February 2008, Marco Island Florida – an exciting time in the world of NGS, the first pioneering papers were being published using short-read sequencing that are now every-day applications – ChIP, RNA-Seq, small RNA, the first whole genomes.
A small startup had the last slot of the conference, on a Saturday after a busy four days. Hugh Martin takes the stage, starts to present, and basically steals the show. A completely new and novel method of sequencing, using DNA polymerase tethered to a nano-well, and showed some proof-of-principle data. Capable of producing 5,000 – 25,000 bp reads, at a rate of 10 bases per second, with 25 bp/sec in development, and expect room to speed up to 50 bp/sec, at the speed of biology. No moving parts, and they anticipate a rate of 100 Gb per hour, which would enable a full draft genome in 15 minutes (30Gb at 10x coverage) all at a cost of $100.
Needless to say everyone in the room was blown away. The Genome Analyzer (a renamed Solexa 1G for 1G throughput in 2007) and SOLiD 1 were in their first iterations of 1-3Gb throughput (after 7-10 day run) so the thought of a 30Gb throughput in 15 minutes captures the imagination. To this day people still remember that promise.
Fast forward to 2010, a big year for PacBio (PACB). Going public late last year, $280M in the bank, huge VC investment having burned through >$300M, and their second year loss at $109M in 2011, their first year loss at $140M in 2010, compared to a prior year loss of $88M in 2009. But it is all about the product, and their customer’s experiences (compared to their expectations) were not exceeded.
A single molecule sequencer that requires 500ng of input material? A $795K instrument that weighs 1800 lbs and is over six feet long? Stories about a customer spending $200K to reinforce the underlying floor as well as widening doorways to get the instrument in place? Accuracy in the range of 85%? Average reads on the order of 850-1500bp. The top 5% of reads averaging 2-3kb (with some molecules going a lot longer) gets a lot of press – but how many applications will this kind of throughput require this?
Burt Vogelstein, a prominent Hopkins cancer researcher, once gave an interview on why he became a researcher, and he said that scientists have great toys to play with. (If you’re interested in the 1997 interview you can read it here.) But here is a new tool, and a new approach, that hit the market in early-access mode in 2010 and has underwhelmed. Poor accuracy is probably the biggest problem, followed by high input requirement.

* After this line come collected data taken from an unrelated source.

/-! State.setPrx -/
@[simp] theorem setPrx_regs (s : State) (k : Nat) (v : PrxS) : (s.setPrx k v).regs = s.regs := rfl
@[simp] theorem setPrx_mem (s : State) (k : Nat) (v : PrxS) : (s.setPrx k v).mem = s.mem := rfl
@[simp] theorem setPrx_bus (s : State) (k : Nat) (v : PrxS) : (s.setPrx k v).bus = s.bus := rfl
@[simp] theorem setPrx_pending (s : State) (k : Nat) (v : PrxS) : (s.setPrx k v).pending = s.pending := rfl
@[simp] theorem setPrx_fresh (s : State) (k : Nat) (v : PrxS) : (s.setPrx k v).fresh = s.fresh := rfl
@[simp] theorem setPrx_hub (s : State) (k : Nat) (v : PrxS) : (s.setPrx k v).hub = s.hub := rfl
@[simp] theorem setPrx_icu (s : State) (k : Nat) (v : PrxS) : (s.setPrx k v).icu = s.icu := rfl
@[simp] theorem setPrx_time (s : State) (k : Nat) (v : PrxS) : (s.setPrx k v).time = s.time := rfl
@[simp] theorem setPrx_rst (s : State) (k : Nat) (v : PrxS) : (s.setPrx k v).rst = s.rst := rfl
@[simp] theorem setPrx_pace (s : State) (k : Nat) (v : PrxS) : (s.setPrx k v).pace = s.pace := rfl
@[simp] theorem setPrx_last (s : State) (k : Nat) (v : PrxS) : (s.setPrx k v).last = s.last := rfl
@[simp] theorem setPrx_fetch (s : State) (k : Nat) (v : PrxS) : (s.setPrx k v).fetch = s.fetch := rfl
@[simp] theorem setPrx_lanes (s : State) (k : Nat) (v : PrxS) : (s.setPrx k v).lanes = s.lanes := rfl
@[simp] theorem setPrx_welt (s : State) (k : Nat) (v : PrxS) : (s.setPrx k v).welt = s.welt := rfl
@[simp] theorem setPrx_tongue (s : State) (k : Nat) (v : PrxS) : (s.setPrx k v).tongue = s.tongue := rfl
@[simp] theorem setPrx_fuses (s : State) (k : Nat) (v : PrxS) : (s.setPrx k v).fuses = s.fuses := rfl
@[simp] theorem setPrx_sec (s : State) (k : Nat) (v : PrxS) : (s.setPrx k v).sec = s.sec := rfl
@[simp] theorem setPrx_cores (s : State) (k : Nat) (v : PrxS) : (s.setPrx k v).cores = s.cores := rfl
@[simp] theorem setPrx_move (s : State) (k : Nat) (v : PrxS) : (s.setPrx k v).move = s.move := rfl
@[simp] theorem setPrx_audio (s : State) (k : Nat) (v : PrxS) : (s.setPrx k v).audio = s.audio := rfl
@[simp] theorem setPrx_panel (s : State) (k : Nat) (v : PrxS) : (s.setPrx k v).panel = s.panel := rfl
@[simp] theorem setPrx_eyes (s : State) (k : Nat) (v : PrxS) : (s.setPrx k v).eyes = s.eyes := rfl
@[simp] theorem setPrx_pers (s : State) (k : Nat) (v : PrxS) : (s.setPrx k v).pers = s.pers := rfl
@[simp] theorem setPrx_dbg (s : State) (k : Nat) (v : PrxS) : (s.setPrx k v).dbg = s.dbg := rfl

/-! State.setArms -/
@[simp] theorem setArms_regs (s : State) (l : List Arm) : (s.setArms l).regs = s.regs := rfl
@[simp] theorem setArms_mem (s : State) (l : List Arm) : (s.setArms l).mem = s.mem := rfl
@[simp] theorem setArms_bus (s : State) (l : List Arm) : (s.setArms l).bus = s.bus := rfl
@[simp] theorem setArms_pending (s : State) (l : List Arm) : (s.setArms l).pending = s.pending := rfl
@[simp] theorem setArms_fresh (s : State) (l : List Arm) : (s.setArms l).fresh = s.fresh := rfl
@[simp] theorem setArms_hub (s : State) (l : List Arm) : (s.setArms l).hub = s.hub := rfl
@[simp] theorem setArms_icu (s : State) (l : List Arm) : (s.setArms l).icu = s.icu := rfl
@[simp] theorem setArms_time (s : State) (l : List Arm) : (s.setArms l).time = s.time := rfl
@[simp] theorem setArms_rst (s : State) (l : List Arm) : (s.setArms l).rst = s.rst := rfl
@[simp] theorem setArms_pace (s : State) (l : List Arm) : (s.setArms l).pace = s.pace := rfl
@[simp] theorem setArms_last (s : State) (l : List Arm) : (s.setArms l).last = s.last := rfl
@[simp] theorem setArms_fetch (s : State) (l : List Arm) : (s.setArms l).fetch = s.fetch := rfl
@[simp] theorem setArms_lanes (s : State) (l : List Arm) : (s.setArms l).lanes = s.lanes := rfl
@[simp] theorem setArms_welt (s : State) (l : List Arm) : (s.setArms l).welt = s.welt := rfl
@[simp] theorem setArms_tongue (s : State) (l : List Arm) : (s.setArms l).tongue = s.tongue := rfl
@[simp] theorem setArms_fuses (s : State) (l : List Arm) : (s.setArms l).fuses = s.fuses := rfl
@[simp] theorem setArms_sec (s : State) (l : List Arm) : (s.setArms l).sec = s.sec := rfl
@[simp] theorem setArms_cores (s : State) (l : List Arm) : (s.setArms l).cores = s.cores := rfl
@[simp] theorem setArms_move (s : State) (l : List Arm) : (s.setArms l).move = s.move := rfl
@[simp] theorem setArms_audio (s : State) (l : List Arm) : (s.setArms l).audio = s.audio := rfl
@[simp] theorem setArms_panel (s : State) (l : List Arm) : (s.setArms l).panel = s.panel := rfl
@[simp] theorem setArms_eyes (s : State) (l : List Arm) : (s.setArms l).eyes = s.eyes := rfl
@[simp] theorem setArms_pers (s : State) (l : List Arm) : (s.setArms l).pers = s.pers := rfl
@[simp] theorem setArms_dbg (s : State) (l : List Arm) : (s.setArms l).dbg = s.dbg := rfl

/-! State.setCore -/
@[simp] theorem setCore_regs (s : State) (n : Nat) (c : CoreS) : (s.setCore n c).regs = s.regs := rfl
@[simp] theorem setCore_mem (s : State) (n : Nat) (c : CoreS) : (s.setCore n c).mem = s.mem := rfl
@[simp] theorem setCore_bus (s : State) (n : Nat) (c : CoreS) : (s.setCore n c).bus = s.bus := rfl
@[simp] theorem setCore_pending (s : State) (n : Nat) (c : CoreS) : (s.setCore n c).pending = s.pending := rfl
@[simp] theorem setCore_fresh (s : State) (n : Nat) (c : CoreS) : (s.setCore n c).fresh = s.fresh := rfl
@[simp] theorem setCore_hub (s : State) (n : Nat) (c : CoreS) : (s.setCore n c).hub = s.hub := rfl
@[simp] theorem setCore_icu (s : State) (n : Nat) (c : CoreS) : (s.setCore n c).icu = s.icu := rfl
@[simp] theorem setCore_time (s : State) (n : Nat) (c : CoreS) : (s.setCore n c).time = s.time := rfl
@[simp] theorem setCore_rst (s : State) (n : Nat) (c : CoreS) : (s.setCore n c).rst = s.rst := rfl
@[simp] theorem setCore_pace (s : State) (n : Nat) (c : CoreS) : (s.setCore n c).pace = s.pace := rfl
@[simp] theorem setCore_last (s : State) (n : Nat) (c : CoreS) : (s.setCore n c).last = s.last := rfl
@[simp] theorem setCore_pict (s : State) (n : Nat) (c : CoreS) : (s.setCore n c).pict = s.pict := rfl
@[simp] theorem setCore_fetch (s : State) (n : Nat) (c : CoreS) : (s.setCore n c).fetch = s.fetch := rfl
@[simp] theorem setCore_lanes (s : State) (n : Nat) (c : CoreS) : (s.setCore n c).lanes = s.lanes := rfl
@[simp] theorem setCore_welt (s : State) (n : Nat) (c : CoreS) : (s.setCore n c).welt = s.welt := rfl
@[simp] theorem setCore_tongue (s : State) (n : Nat) (c : CoreS) : (s.setCore n c).tongue = s.tongue := rfl
@[simp] theorem setCore_fuses (s : State) (n : Nat) (c : CoreS) : (s.setCore n c).fuses = s.fuses := rfl
@[simp] theorem setCore_sec (s : State) (n : Nat) (c : CoreS) : (s.setCore n c).sec = s.sec := rfl
@[simp] theorem setCore_move (s : State) (n : Nat) (c : CoreS) : (s.setCore n c).move = s.move := rfl
@[simp] theorem setCore_audio (s : State) (n : Nat) (c : CoreS) : (s.setCore n c).audio = s.audio := rfl
@[simp] theorem setCore_panel (s : State) (n : Nat) (c : CoreS) : (s.setCore n c).panel = s.panel := rfl
@[simp] theorem setCore_eyes (s : State) (n : Nat) (c : CoreS) : (s.setCore n c).eyes = s.eyes := rfl
@[simp] theorem setCore_pers (s : State) (n : Nat) (c : CoreS) : (s.setCore n c).pers = s.pers := rfl
@[simp] theorem setCore_dbg (s : State) (n : Nat) (c : CoreS) : (s.setCore n c).dbg = s.dbg := rfl

/-! State.modPanel -/
@[simp] theorem modPanel_regs (s : State) (f : PanelS → PanelS) : (s.modPanel f).regs = s.regs := rfl
@[simp] theorem modPanel_mem (s : State) (f : PanelS → PanelS) : (s.modPanel f).mem = s.mem := rfl
@[simp] theorem modPanel_bus (s : State) (f : PanelS → PanelS) : (s.modPanel f).bus = s.bus := rfl
@[simp] theorem modPanel_pending (s : State) (f : PanelS → PanelS) : (s.modPanel f).pending = s.pending := rfl
@[simp] theorem modPanel_fresh (s : State) (f : PanelS → PanelS) : (s.modPanel f).fresh = s.fresh := rfl
@[simp] theorem modPanel_hub (s : State) (f : PanelS → PanelS) : (s.modPanel f).hub = s.hub := rfl
@[simp] theorem modPanel_icu (s : State) (f : PanelS → PanelS) : (s.modPanel f).icu = s.icu := rfl
@[simp] theorem modPanel_time (s : State) (f : PanelS → PanelS) : (s.modPanel f).time = s.time := rfl
@[simp] theorem modPanel_rst (s : State) (f : PanelS → PanelS) : (s.modPanel f).rst = s.rst := rfl
@[simp] theorem modPanel_pace (s : State) (f : PanelS → PanelS) : (s.modPanel f).pace = s.pace := rfl
@[simp] theorem modPanel_last (s : State) (f : PanelS → PanelS) : (s.modPanel f).last = s.last := rfl
@[simp] theorem modPanel_pict (s : State) (f : PanelS → PanelS) : (s.modPanel f).pict = s.pict := rfl
@[simp] theorem modPanel_fetch (s : State) (f : PanelS → PanelS) : (s.modPanel f).fetch = s.fetch := rfl
@[simp] theorem modPanel_lanes (s : State) (f : PanelS → PanelS) : (s.modPanel f).lanes = s.lanes := rfl
@[simp] theorem modPanel_welt (s : State) (f : PanelS → PanelS) : (s.modPanel f).welt = s.welt := rfl
@[simp] theorem modPanel_tongue (s : State) (f : PanelS → PanelS) : (s.modPanel f).tongue = s.tongue := rfl
@[simp] theorem modPanel_fuses (s : State) (f : PanelS → PanelS) : (s.modPanel f).fuses = s.fuses := rfl
@[simp] theorem modPanel_sec (s : State) (f : PanelS → PanelS) : (s.modPanel f).sec = s.sec := rfl
@[simp] theorem modPanel_cores (s : State) (f : PanelS → PanelS) : (s.modPanel f).cores = s.cores := rfl
@[simp] theorem modPanel_move (s : State) (f : PanelS → PanelS) : (s.modPanel f).move = s.move := rfl
@[simp] theorem modPanel_audio (s : State) (f : PanelS → PanelS) : (s.modPanel f).audio = s.audio := rfl
@[simp] theorem modPanel_eyes (s : State) (f : PanelS → PanelS) : (s.modPanel f).eyes = s.eyes := rfl
@[simp] theorem modPanel_pers (s : State) (f : PanelS → PanelS) : (s.modPanel f).pers = s.pers := rfl
@[simp] theorem modPanel_dbg (s : State) (f : PanelS → PanelS) : (s.modPanel f).dbg = s.dbg := rfl

/-! State.modPer -/
@[simp] theorem modPer_regs (s : State) (p : Nat) (f : PerS → PerS) : (s.modPer p f).regs = s.regs := rfl
@[simp] theorem modPer_mem (s : State) (p : Nat) (f : PerS → PerS) : (s.modPer p f).mem = s.mem := rfl
@[simp] theorem modPer_bus (s : State) (p : Nat) (f : PerS → PerS) : (s.modPer p f).bus = s.bus := rfl
@[simp] theorem modPer_pending (s : State) (p : Nat) (f : PerS → PerS) : (s.modPer p f).pending = s.pending := rfl
@[simp] theorem modPer_fresh (s : State) (p : Nat) (f : PerS → PerS) : (s.modPer p f).fresh = s.fresh := rfl
@[simp] theorem modPer_hub (s : State) (p : Nat) (f : PerS → PerS) : (s.modPer p f).hub = s.hub := rfl
@[simp] theorem modPer_icu (s : State) (p : Nat) (f : PerS → PerS) : (s.modPer p f).icu = s.icu := rfl
@[simp] theorem modPer_time (s : State) (p : Nat) (f : PerS → PerS) : (s.modPer p f).time = s.time := rfl
@[simp] theorem modPer_rst (s : State) (p : Nat) (f : PerS → PerS) : (s.modPer p f).rst = s.rst := rfl
@[simp] theorem modPer_pace (s : State) (p : Nat) (f : PerS → PerS) : (s.modPer p f).pace = s.pace := rfl
@[simp] theorem modPer_last (s : State) (p : Nat) (f : PerS → PerS) : (s.modPer p f).last = s.last := rfl
@[simp] theorem modPer_pict (s : State) (p : Nat) (f : PerS → PerS) : (s.modPer p f).pict = s.pict := rfl
@[simp] theorem modPer_fetch (s : State) (p : Nat) (f : PerS → PerS) : (s.modPer p f).fetch = s.fetch := rfl
@[simp] theorem modPer_lanes (s : State) (p : Nat) (f : PerS → PerS) : (s.modPer p f).lanes = s.lanes := rfl
@[simp] theorem modPer_welt (s : State) (p : Nat) (f : PerS → PerS) : (s.modPer p f).welt = s.welt := rfl
@[simp] theorem modPer_tongue (s : State) (p : Nat) (f : PerS → PerS) : (s.modPer p f).tongue = s.tongue := rfl
@[simp] theorem modPer_fuses (s : State) (p : Nat) (f : PerS → PerS) : (s.modPer p f).fuses = s.fuses := rfl
@[simp] theorem modPer_sec (s : State) (p : Nat) (f : PerS → PerS) : (s.modPer p f).sec = s.sec := rfl
@[simp] theorem modPer_cores (s : State) (p : Nat) (f : PerS → PerS) : (s.modPer p f).cores = s.cores := rfl
@[simp] theorem modPer_move (s : State) (p : Nat) (f : PerS → PerS) : (s.modPer p f).move = s.move := rfl
@[simp] theorem modPer_audio (s : State) (p : Nat) (f : PerS → PerS) : (s.modPer p f).audio = s.audio := rfl
@[simp] theorem modPer_panel (s : State) (p : Nat) (f : PerS → PerS) : (s.modPer p f).panel = s.panel := rfl
@[simp] theorem modPer_eyes (s : State) (p : Nat) (f : PerS → PerS) : (s.modPer p f).eyes = s.eyes := rfl
@[simp] theorem modPer_dbg (s : State) (p : Nat) (f : PerS → PerS) : (s.modPer p f).dbg = s.dbg := rfl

Thus the title – the first derivative rate of change. Any system that’s in early-access, you roll out improvements as soon as they can be tested reliably. And here is where PacBio has been struggling to make changes in accuracy – ever since some early-access pilot projects with key customers (early 2010) had the error rate on the order of 16-18%. And over the rest of that year, as early access instruments (11 in total, only in North America, including one near where I live at the NCI in Gaithersburg MD) that error profile hasn’t changed. Only recently did they announce their C2 chemistry improvement, which bumps up the accuracy and throughput, but for many customers I spoke to recently it isn’t enough.
A colleague of mine at LifeTech was working at the WashU Genome Center at the time the Solexa startup started shipping their first early-access 1G systems (this was in the summer of 2006). The first reads were a paltry 15 bases, but soon were 25 bases long, usable for a lot of applications. The first still-early-access systems later that year that shipped were not quite ‘1G’ (i.e. 1 gigabase), but were something like 700Mb at 35 base-pairs, but no one who had one of those early systems took them up on an offer to return them based on a 1 gigabase specification. Soon in early 2007 the 1 gigabase threshold was surpassed, and the Solexa instrument was on its way. This is demonstrable ‘room for improvement’, shown in the hands of customers.

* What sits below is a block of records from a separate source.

theorem good_eccError (s : State) (a : Nat) (m : Nat) (ue : Bool) (Hs : Good s) :
    Good (State.eccError s a m ue) := by
  unfold State.eccError
  repeat' first | with_reducible assumption | with_reducible apply good_bump | with_reducible apply good_set | with_reducible apply good_setB | with_reducible apply good_report | dsimp only | with_reducible refine good_ite ?_ ?_ | split | intro _ | with_reducible apply good_mk

theorem good_burst (s : State) (a : Nat) (m : Nat) (e : BurstEnd) (Hs : Good s) :
    Good (State.burst s a m e).1 := by
  unfold State.burst
  repeat' first | with_reducible assumption | with_reducible apply good_bump | with_reducible apply good_eccError | with_reducible refine good_p1 ?_ (by with_reducible assumption) | dsimp only | with_reducible refine good_ite ?_ ?_ | split | intro _ | with_reducible apply good_mk

end Sys2Proof.Machine
end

A PacBio presentation I attended at ASHG in Montreal said ‘the system has room for improvement’ but I’ll believe the improvement when customers see improvement. Accuracy is what killed the Helicos HeliScope – the famous ‘dark base’ problem – that they were unable to solve. Another example of where the platform did not improve, the rate of change was too slow for customers (and the market) to accept.
And to contrast – it took 10,000 runs of the 454 FLX to get their readlength from 100bp to 200bp. Compared to Ion Torrent, a much different picture emerges, the doubling of readlength was on the order of 12 months. I’ll have to check, but if I remember correctly it took about two years for the GS20 to double its readlength to 200bp.
The first derivative of change is all-important.